Task: The answer must be an exact transcription of every record.

══════

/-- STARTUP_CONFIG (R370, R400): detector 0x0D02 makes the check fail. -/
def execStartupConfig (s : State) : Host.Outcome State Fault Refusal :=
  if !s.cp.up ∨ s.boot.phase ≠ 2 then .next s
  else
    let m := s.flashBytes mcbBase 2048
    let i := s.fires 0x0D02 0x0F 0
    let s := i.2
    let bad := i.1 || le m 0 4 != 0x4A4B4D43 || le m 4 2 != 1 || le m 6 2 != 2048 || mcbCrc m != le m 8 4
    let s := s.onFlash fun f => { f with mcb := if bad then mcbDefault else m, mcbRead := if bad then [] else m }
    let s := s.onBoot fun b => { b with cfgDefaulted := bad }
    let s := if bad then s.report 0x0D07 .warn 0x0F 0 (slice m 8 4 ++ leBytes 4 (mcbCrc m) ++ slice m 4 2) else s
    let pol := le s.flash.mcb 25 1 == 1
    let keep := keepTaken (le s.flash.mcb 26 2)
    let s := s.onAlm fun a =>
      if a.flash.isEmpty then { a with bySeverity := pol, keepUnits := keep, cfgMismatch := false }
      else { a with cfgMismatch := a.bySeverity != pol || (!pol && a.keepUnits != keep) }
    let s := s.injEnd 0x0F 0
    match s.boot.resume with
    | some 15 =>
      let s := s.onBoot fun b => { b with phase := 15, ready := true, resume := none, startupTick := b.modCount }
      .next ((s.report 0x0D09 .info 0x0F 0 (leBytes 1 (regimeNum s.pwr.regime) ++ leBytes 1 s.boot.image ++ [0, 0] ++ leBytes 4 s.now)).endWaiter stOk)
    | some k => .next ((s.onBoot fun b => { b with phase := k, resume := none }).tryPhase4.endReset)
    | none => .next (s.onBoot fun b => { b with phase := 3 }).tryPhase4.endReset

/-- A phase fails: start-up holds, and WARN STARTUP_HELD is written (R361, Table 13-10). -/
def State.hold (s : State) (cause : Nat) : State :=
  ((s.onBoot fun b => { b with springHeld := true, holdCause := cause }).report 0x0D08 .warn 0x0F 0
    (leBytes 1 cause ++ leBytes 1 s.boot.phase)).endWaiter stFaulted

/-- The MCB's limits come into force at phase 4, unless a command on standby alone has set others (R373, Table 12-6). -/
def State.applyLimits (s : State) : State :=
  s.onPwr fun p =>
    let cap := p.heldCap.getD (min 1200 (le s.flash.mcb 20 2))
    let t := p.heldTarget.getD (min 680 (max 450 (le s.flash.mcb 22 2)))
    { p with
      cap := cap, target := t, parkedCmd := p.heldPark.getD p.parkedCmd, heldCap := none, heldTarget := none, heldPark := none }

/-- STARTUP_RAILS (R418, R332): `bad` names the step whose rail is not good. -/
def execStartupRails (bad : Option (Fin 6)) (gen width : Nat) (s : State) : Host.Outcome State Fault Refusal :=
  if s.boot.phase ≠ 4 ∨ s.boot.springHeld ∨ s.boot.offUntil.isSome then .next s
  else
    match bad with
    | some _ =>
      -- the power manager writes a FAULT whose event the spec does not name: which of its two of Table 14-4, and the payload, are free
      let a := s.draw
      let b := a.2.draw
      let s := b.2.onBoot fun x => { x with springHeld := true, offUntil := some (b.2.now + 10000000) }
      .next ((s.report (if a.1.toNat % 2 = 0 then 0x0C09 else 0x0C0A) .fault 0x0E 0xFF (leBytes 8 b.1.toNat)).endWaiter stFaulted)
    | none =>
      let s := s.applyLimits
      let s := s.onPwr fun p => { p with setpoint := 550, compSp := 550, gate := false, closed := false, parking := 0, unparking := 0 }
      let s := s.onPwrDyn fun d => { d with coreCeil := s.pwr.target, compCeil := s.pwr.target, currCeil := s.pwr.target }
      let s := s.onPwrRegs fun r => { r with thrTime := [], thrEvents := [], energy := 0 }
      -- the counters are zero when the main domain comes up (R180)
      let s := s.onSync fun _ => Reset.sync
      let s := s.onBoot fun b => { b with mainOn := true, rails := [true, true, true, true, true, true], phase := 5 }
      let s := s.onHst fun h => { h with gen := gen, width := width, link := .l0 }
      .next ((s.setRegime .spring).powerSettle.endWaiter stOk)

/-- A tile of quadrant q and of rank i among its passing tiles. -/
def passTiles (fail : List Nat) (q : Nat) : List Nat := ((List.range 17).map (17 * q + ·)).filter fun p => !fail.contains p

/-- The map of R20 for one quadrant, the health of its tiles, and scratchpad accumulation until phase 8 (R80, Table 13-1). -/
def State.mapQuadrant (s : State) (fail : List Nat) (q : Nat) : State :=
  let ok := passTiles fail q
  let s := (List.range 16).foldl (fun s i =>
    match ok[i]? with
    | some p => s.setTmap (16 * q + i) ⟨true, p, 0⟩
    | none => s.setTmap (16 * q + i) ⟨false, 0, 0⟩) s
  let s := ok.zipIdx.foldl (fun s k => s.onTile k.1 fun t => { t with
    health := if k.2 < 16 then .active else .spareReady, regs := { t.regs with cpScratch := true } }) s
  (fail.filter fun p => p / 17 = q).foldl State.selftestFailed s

══════

Output of the task:
/-- STARTUP_CONFIG (R370, R400): detector 0x0D02 makes the check fail. -/
def execStartupConfig (s : State) : Host.Outcome State Fault Refusal :=
  if !s.cp.up ∨ s.boot.phase ≠ 2 then .next s
  else
    let m := s.flashBytes mcbBase 2048
    let i := s.fires 0x0D02 0x0F 0
    let s := i.2
    let bad := i.1 || le m 0 4 != 0x4A4B4D43 || le m 4 2 != 1 || le m 6 2 != 2048 || mcbCrc m != le m 8 4
    let s := s.onFlash fun f => { f with mcb := if bad then mcbDefault else m, mcbRead := if bad then [] else m }
    let s := s.onBoot fun b => { b with cfgDefaulted := bad }
    let s := if bad then s.report 0x0D07 .warn 0x0F 0 (slice m 8 4 ++ leBytes 4 (mcbCrc m) ++ slice m 4 2) else s
    let pol := le s.flash.mcb 25 1 == 1
    let keep := keepTaken (le s.flash.mcb 26 2)
    let s := s.onAlm fun a =>
      if a.flash.isEmpty then { a with bySeverity := pol, keepUnits := keep, cfgMismatch := false }
      else { a with cfgMismatch := a.bySeverity != pol || (!pol && a.keepUnits != keep) }
    let s := s.injEnd 0x0F 0
    match s.boot.resume with
    | some 15 =>
      let s := s.onBoot fun b => { b with phase := 15, ready := true, resume := none, startupTick := b.modCount }
      .next ((s.report 0x0D09 .info 0x0F 0 (leBytes 1 (regimeNum s.pwr.regime) ++ leBytes 1 s.boot.image ++ [0, 0] ++ leBytes 4 s.now)).endWaiter stOk)
    | some k => .next ((s.onBoot fun b => { b with phase := k, resume := none }).tryPhase4.endReset)
    | none => .next (s.onBoot fun b => { b with phase := 3 }).tryPhase4.endReset

/-- A phase fails: start-up holds, and WARN STARTUP_HELD is written (R361, Table 13-10). -/
def State.hold (s : State) (cause : Nat) : State :=
  ((s.onBoot fun b => { b with springHeld := true, holdCause := cause }).report 0x0D08 .warn 0x0F 0
    (leBytes 1 cause ++ leBytes 1 s.boot.phase)).endWaiter stFaulted

/-- The MCB's limits come into force at phase 4, unless a command on standby alone has set others (R373, Table 12-6). -/
def State.applyLimits (s : State) : State :=
  s.onPwr fun p =>
    let cap := p.heldCap.getD (min 1200 (le s.flash.mcb 20 2))
    let t := p.heldTarget.getD (min 680 (max 450 (le s.flash.mcb 22 2)))
    { p with
      cap := cap, target := t, parkedCmd := p.heldPark.getD p.parkedCmd, heldCap := none, heldTarget := none, heldPark := none }

/-- STARTUP_RAILS (R418, R332): `bad` names the step whose rail is not good. -/
def execStartupRails (bad : Option (Fin 6)) (gen width : Nat) (s : State) : Host.Outcome State Fault Refusal :=
  if s.boot.phase ≠ 4 ∨ s.boot.springHeld ∨ s.boot.offUntil.isSome then .next s
  else
    match bad with
    | some _ =>
      -- the power manager writes a FAULT whose event the spec does not name: which of its two of Table 14-4, and the payload, are free
      let a := s.draw
      let b := a.2.draw
      let s := b.2.onBoot fun x => { x with springHeld := true, offUntil := some (b.2.now + 10000000) }
      .next ((s.report (if a.1.toNat % 2 = 0 then 0x0C09 else 0x0C0A) .fault 0x0E 0xFF (leBytes 8 b.1.toNat)).endWaiter stFaulted)
    | none =>
      let s := s.applyLimits
      let s := s.onPwr fun p => { p with setpoint := 550, compSp := 550, gate := false, closed := false, parking := 0, unparking := 0 }
      let s := s.onPwrDyn fun d => { d with coreCeil := s.pwr.target, compCeil := s.pwr.target, currCeil := s.pwr.target }
      let s := s.onPwrRegs fun r => { r with thrTime := [], thrEvents := [], energy := 0 }
      -- the counters are zero when the main domain comes up (R180)
      let s := s.onSync fun _ => Reset.sync
      let s := s.onBoot fun b => { b with mainOn := true, rails := [true, true, true, true, true, true], phase := 5 }
      let s := s.onHst fun h => { h with gen := gen, width := width, link := .l0 }
      .next ((s.setRegime .spring).powerSettle.endWaiter stOk)

/-- A tile of quadrant q and of rank i among its passing tiles. -/
def passTiles (fail : List Nat) (q : Nat) : List Nat := ((List.range 17).map (17 * q + ·)).filter fun p => !fail.contains p

/-- The map of R20 for one quadrant, the health of its tiles, and scratchpad accumulation until phase 8 (R80, Table 13-1). -/
def State.mapQuadrant (s : State) (fail : List Nat) (q : Nat) : State :=
  let ok := passTiles fail q
  let s := (List.range 16).foldl (fun s i =>
    match ok[i]? with
    | some p => s.setTmap (16 * q + i) ⟨true, p, 0⟩
    | none => s.setTmap (16 * q + i) ⟨false, 0, 0⟩) s
  let s := ok.zipIdx.foldl (fun s k => s.onTile k.1 fun t => { t with
    health := if k.2 < 16 then .active else .spareReady, regs := { t.regs with cpScratch := true } }) s
  (fail.filter fun p => p / 17 = q).foldl State.selftestFailed s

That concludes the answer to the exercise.